Krane, a startup building AI software for construction supply chains, has raised $9 million in funding.

The San Francisco-based startup has developed AI agents that help construction teams manage materials procurement and delivery for projects such as data centers, healthcare facilities, and schools.

Its platform pulls in data from spreadsheets, project schedules, and supplier communications into a single system. It then uses AI agents to automate tasks such as tracking orders, following up with vendors by phone or email, and reconciling invoices.

Eshan Jayamanne, the founder and CEO of Krane, told Business Insider that his company’s platform typically starts by identifying the equipment and materials specified in a construction project.

“Then we look at ‘what are all my quotes across all my suppliers, and who can I actually work with’ by comparing lead times, by comparing requirements for the spec. This is where AI comes in,” he said.

The startup has created multiple AI agents that specialize in different areas of the supply chain, such as deliveries and flagging supply risks.

Jayamanne, a former engineer and construction operator who worked on data center projects, founded the company in 2023. It aims to reduce delays in construction projects and prevent them from going over budget, and integrates with existing construction tools like Autodesk and Procore.

About half of Krane’s customers are healthcare projects, and around a third are data center buildouts, Jayamanne said. Data centers are complex projects that can be held up by any delays to critical equipment, such as generators, he added.

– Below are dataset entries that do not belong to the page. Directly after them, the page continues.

theorem State.withinLimits_enterHalt (c : HaltCause) (h : HaltAnswers) (s : State) (w : s.withinLimits) :
    (s.enterHalt c h).withinLimits := by
  unfold State.enterHalt
  obtain ⟨d, m, e, hw, hm⟩ := State.endWrites_spec c h s
  simp only
  rw [e]
  apply State.withinLimits_finish
  show State.withinLimits (State.ownWrite _ _ _ _)
  apply State.withinLimits_ownWrite
  refine State.withinLimits_of_le w hw (Nat.le_of_eq (length_mapStages _ _)) (Nat.le_of_eq (length_mapStages _ _)) ?_ ?_ ?_
  · show (s.fwd.map (·.halted)).countP _ ≤ s.fwd.countP _
    rw [List.countP_map]
    apply Nat.le_of_eq
    congr 1
    funext x
    exact FwdWrite.isPosted_halted x
  · intro hs
    show (dropDone _).count .forwarded ≤ (s.fwd.map (·.halted)).length
    rw [List.length_map, count_dropDone, List.count_filter rfl]; exact hm hs
  · intro hc x hx
    obtain ⟨y, hy, rfl⟩ := List.mem_map.mp hx
    have e : y.halted.cells = y.cells ∧ y.halted.addr = y.addr ∧ y.halted.len = y.len := by
      unfold FwdWrite.halted; split <;> exact ⟨rfl, rfl, rfl⟩
    rw [e.1, e.2.1, e.2.2]
    exact hc y hy

theorem State.withinLimits_answerPrior (s : State) (w : s.withinLimits) : s.answerPrior.withinLimits := by
  unfold State.answerPrior
  split
  · split
    · exact w
    · exact State.withinLimits_ownWrite .cuWrite _ .ok s w
  · exact w

theorem State.withinLimits_atCause (c : HaltCause) (s : State) (w : s.withinLimits) : (s.atCause c).withinLimits := by
  cases c <;> first | exact w | exact State.withinLimits_answerPrior s w

theorem State.withinLimits_endOperation (s : State) (w : s.withinLimits) : s.endOperation.withinLimits :=
  State.withinLimits_mapStages _ _ w

theorem State.withinLimits_ownFault (c : HaltCause) (cells : Cells) (left : List Byte) (h : HaltAnswers) (s : State) (w :
    s.withinLimits) :
    (s.ownFault c cells left h).withinLimits := by
  have w1 := State.withinLimits_ownWrite (causeRequest c) cells (.fault left) _ (State.withinLimits_atCause c s w)
  unfold State.ownFault
  simp only
  split
  · exact State.withinLimits_enterHalt _ _ _ w1
  · exact State.withinLimits_enterHalt _ _ _ w1
  · exact State.withinLimits_finish _ (State.withinLimits_endOperation _ w1)
  · exact State.withinLimits_finish _ (State.withinLimits_endOperation _ w1)

/-! ## The queue limits -/

/-- The item command unit holds the same entries, and the same commands wait for memory. -/
def State.sameCommands (s t : State) : Prop :=
  t.icu.given = s.icu.given ∧ t.icu.cq = s.icu.cq ∧ t.icu.stage.service = s.icu.stage.service ∧
  commandSlots t.fwd = commandSlots s.fwd

theorem State.places_of_same {s t : State} (h : s.sameCommands t) :
    t.places = s.places ∧ t.commandPlaces = s.commandPlaces := by
  obtain ⟨h1, h2, h3, _⟩ := h
  unfold State.places State.commandPlaces
  rw [h1, h2, h3]
  exact ⟨rfl, rfl⟩

theorem State.queueLimits_of_same {s t : State} (h : s.sameCommands t) (w : s.queueLimits) : t.queueLimits := by
  have e := State.places_of_same h
  obtain ⟨h1, _, _, h4⟩ := h
  obtain ⟨w1, w2, w3⟩ := w
  exact ⟨by rw [h1, h4, w1], by omega, by omega⟩

theorem State.sameCommands_refl (s : State) : s.sameCommands s := ⟨rfl, rfl, rfl, rfl⟩

theorem State.sameCommands_trans {s t u : State} (h : s.sameCommands t) (k : t.sameCommands u) : s.sameCommands u :=
  ⟨k.1.trans h.1, k.2.1.trans h.2.1, k.2.2.1.trans h.2.2.1, k.2.2.2.trans h.2.2.2⟩

theorem State.sameCommands_of_units {s t : State} (h : s.unitsOnly t) : s.sameCommands t := by
  obtain ⟨_, _, _, _, _, _, _, rfl, _⟩ := h
  exact ⟨rfl, rfl, rfl, rfl⟩

theorem State.sameCommands_of_served {svc : Service} {s t : State} (hs : s.icu.stage.service = some svc) (h :
    s.servedTo svc t) :
    s.sameCommands t := by
  obtain ⟨_, _, _, _, _, _, _, _, rfl, _, e⟩ := h
  exact ⟨rfl, rfl, by rw [hs]; exact e, rfl⟩

theorem commandSlots_append (l r : List FwdWrite) : commandSlots (l ++ r) = commandSlots l ++ commandSlots r := by
  unfold commandSlots; rw [List.filterMap_append]

theorem commandSlots_cons_other (w : FwdWrite) (r : List FwdWrite) (h : ∀ p id, w.kind ≠ .command p id) :
    commandSlots (w :: r) = commandSlots r := by
  unfold commandSlots
  rw [List.filterMap_cons]
  split
  · rfl
  · rename_i h1; exfalso
    split at h1
    · rename_i p id hk; exact h _ _ hk
    · simp at h1

theorem commandSlots_halted (l : List FwdWrite) : commandSlots (l.map (·.halted)) = [] := by
  induction l with
  | nil => rfl
  | cons w r ih =>
    rw [List.map_cons, commandSlots_cons_other, ih]
    intro p id
    unfold FwdWrite.halted
    cases hk : w.kind <;> simp [hk]

theorem State.sameCommands_setPort (p : Port) (v : PortState) (s : State) : s.sameCommands (s.setPort p v) := by
  cases p <;> exact ⟨rfl, rfl, rfl, rfl⟩

theorem State.sameCommands_setOldest (p : Port) (f : Stage → Bool) (st : Outstanding → Stage) (s : State) :
    s.sameCommands (s.setOldest p f st) := State.sameCommands_setPort _ _ s

theorem State.sameCommands_setHead (p : Port) (st : Stage) (s : State) : s.sameCommands (s.setHead p st) :=
  State.sameCommands_setPort _ _ s

theorem State.sameCommands_answerPort (p : Port) (f : Fin 8 → Stage) (s : State) : s.sameCommands (s.answerPort p f) :=
  State.sameCommands_setPort _ _ s

theorem State.sameCommands_answerForward (w : FwdWrite) (r : List FwdWrite) (cells : Cells) (a : WriteAnswer) (s : State)
    (hf : s.fwd = w :: r) (hk : ∀ p id, w.kind ≠ .command p id) : s.sameCommands (s.answerForward cells a) := by
  refine ⟨by simp, by simp, by simp, ?_⟩
  rw [State.answerForward_fwd, hf, commandSlots_cons_other _ _ hk]; rfl

theorem State.sameCommands_takeEnable (cells : Cells) (a : WriteAnswer) (s : State) : s.sameCommands
    (s.takeEnable cells a) := by
  unfold State.takeEnable; split <;> exact ⟨rfl, rfl, rfl, rfl⟩

theorem State.sameCommands_serveForward (l : List FwdWrite) (s : State) (hf : s.fwd = l) : s.sameCommands
    (State.serveForward l s) := by
  induction l generalizing s with
  | nil => exact s.sameCommands_refl
  | cons x r ih =>
    unfold State.serveForward
    split
    · rename_i p a hk
      have h1 := State.sameCommands_answerForward x r x.cells a s hf (by intro p id; rw [hk]; simp)
      have h2 := State.sameCommands_trans h1 (State.sameCommands_answerPort p (fun t => answeredWrite t a) _)
      refine State.sameCommands_trans h2 (ih _ ?_)
      have : (s.answerForward x.cells a).fwd = r := by rw [State.answerForward_fwd, hf]; rfl
      cases p <;> exact this
    · rename_i p a hk
      have h1 := State.sameCommands_answerForward x r x.cells a s hf (by intro p id; rw [hk]; simp)
      have h2 := State.sameCommands_trans (State.sameCommands_trans h1 (State.sameCommands_takeEnable x.cells a _))
          (State.sameCommands_answerPort p (fun t => answeredWrite t a) _)
      refine State.sameCommands_trans h2 (ih _ ?_)
      have : ((s.answerForward x.cells a).takeEnable x.cells a).fwd = r := by
        have : (s.answerForward x.cells a).fwd = r := by rw [State.answerForward_fwd, hf]; rfl
        unfold State.takeEnable; split <;> exact this
      cases p <;> exact this
    · exact s.sameCommands_refl

theorem State.sameCommands_goForward (s : State) : s.sameCommands s.goForward := State.sameCommands_serveForward _ s rfl

theorem State.sameCommands_deliver (s : State) : s.sameCommands s.deliver := ⟨rfl, rfl, rfl, rfl⟩

/-- Taking the head of CQ moves an entry from the queue into service: no place is given or freed. -/
theorem State.takeNext_queueLimits (s : State) :
    s.takeNext.icu.given = s.icu.given ∧ s.takeNext.fwd = s.fwd ∧ s.takeNext.places = s.places ∧
    s.takeNext.commandPlaces = s.commandPlaces := by
  unfold State.takeNext
  split
  · rename_i hs hc
    split
    · refine ⟨rfl, rfl, ?_, ?_⟩
      · unfold State.places
        simp only [hs, hc, IcuStage.service, List.length_cons, Option.isSome_some, Option.isSome_none, if_true]
        simp; omega
      · unfold State.commandPlaces
        simp only [hs, hc, IcuStage.service, List.countP_cons]
        omega
    · exact ⟨rfl, rfl, rfl, rfl⟩
  · exact ⟨rfl, rfl, rfl, rfl⟩

theorem State.queueLimits_takeNext (s : State) (w : s.queueLimits) : s.takeNext.queueLimits := by
  obtain ⟨h1, h2, h3, h4⟩ := s.takeNext_queueLimits
  obtain ⟨w1, w2, w3⟩ := w
  exact ⟨by rw [h1, h2, w1], by omega, by omega⟩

Construction tech has become increasingly competitive, and companies like TrunkTools and Mastt are also leaning into AI agents. While construction has historically been slower than other industries to adopt software tools, Jayamanne says that’s no longer true.

“This LLM moment has changed everything,” he said, referring to large language models, the technology underpinning AI like ChatGPT.

Jayamanne said that humans are “in the loop” to approve the decisions of Krane’s AI agents, but its voice agents have greater autonomy.

The startup’s seed round was co-led by Glasswing Ventures and Link Ventures.

The new funding will be used to expand its product and add new features, including tools aimed at subcontractors and additional automation for procurement and payments.

“I’m really focused on raising ‘just enough’ because larger rounds don’t make sense anymore,” he said, adding that companies like his can use AI to operate with smaller engineering teams.

Here’s an exclusive look at the nine-page pitch deck Krane used to raise $9 million.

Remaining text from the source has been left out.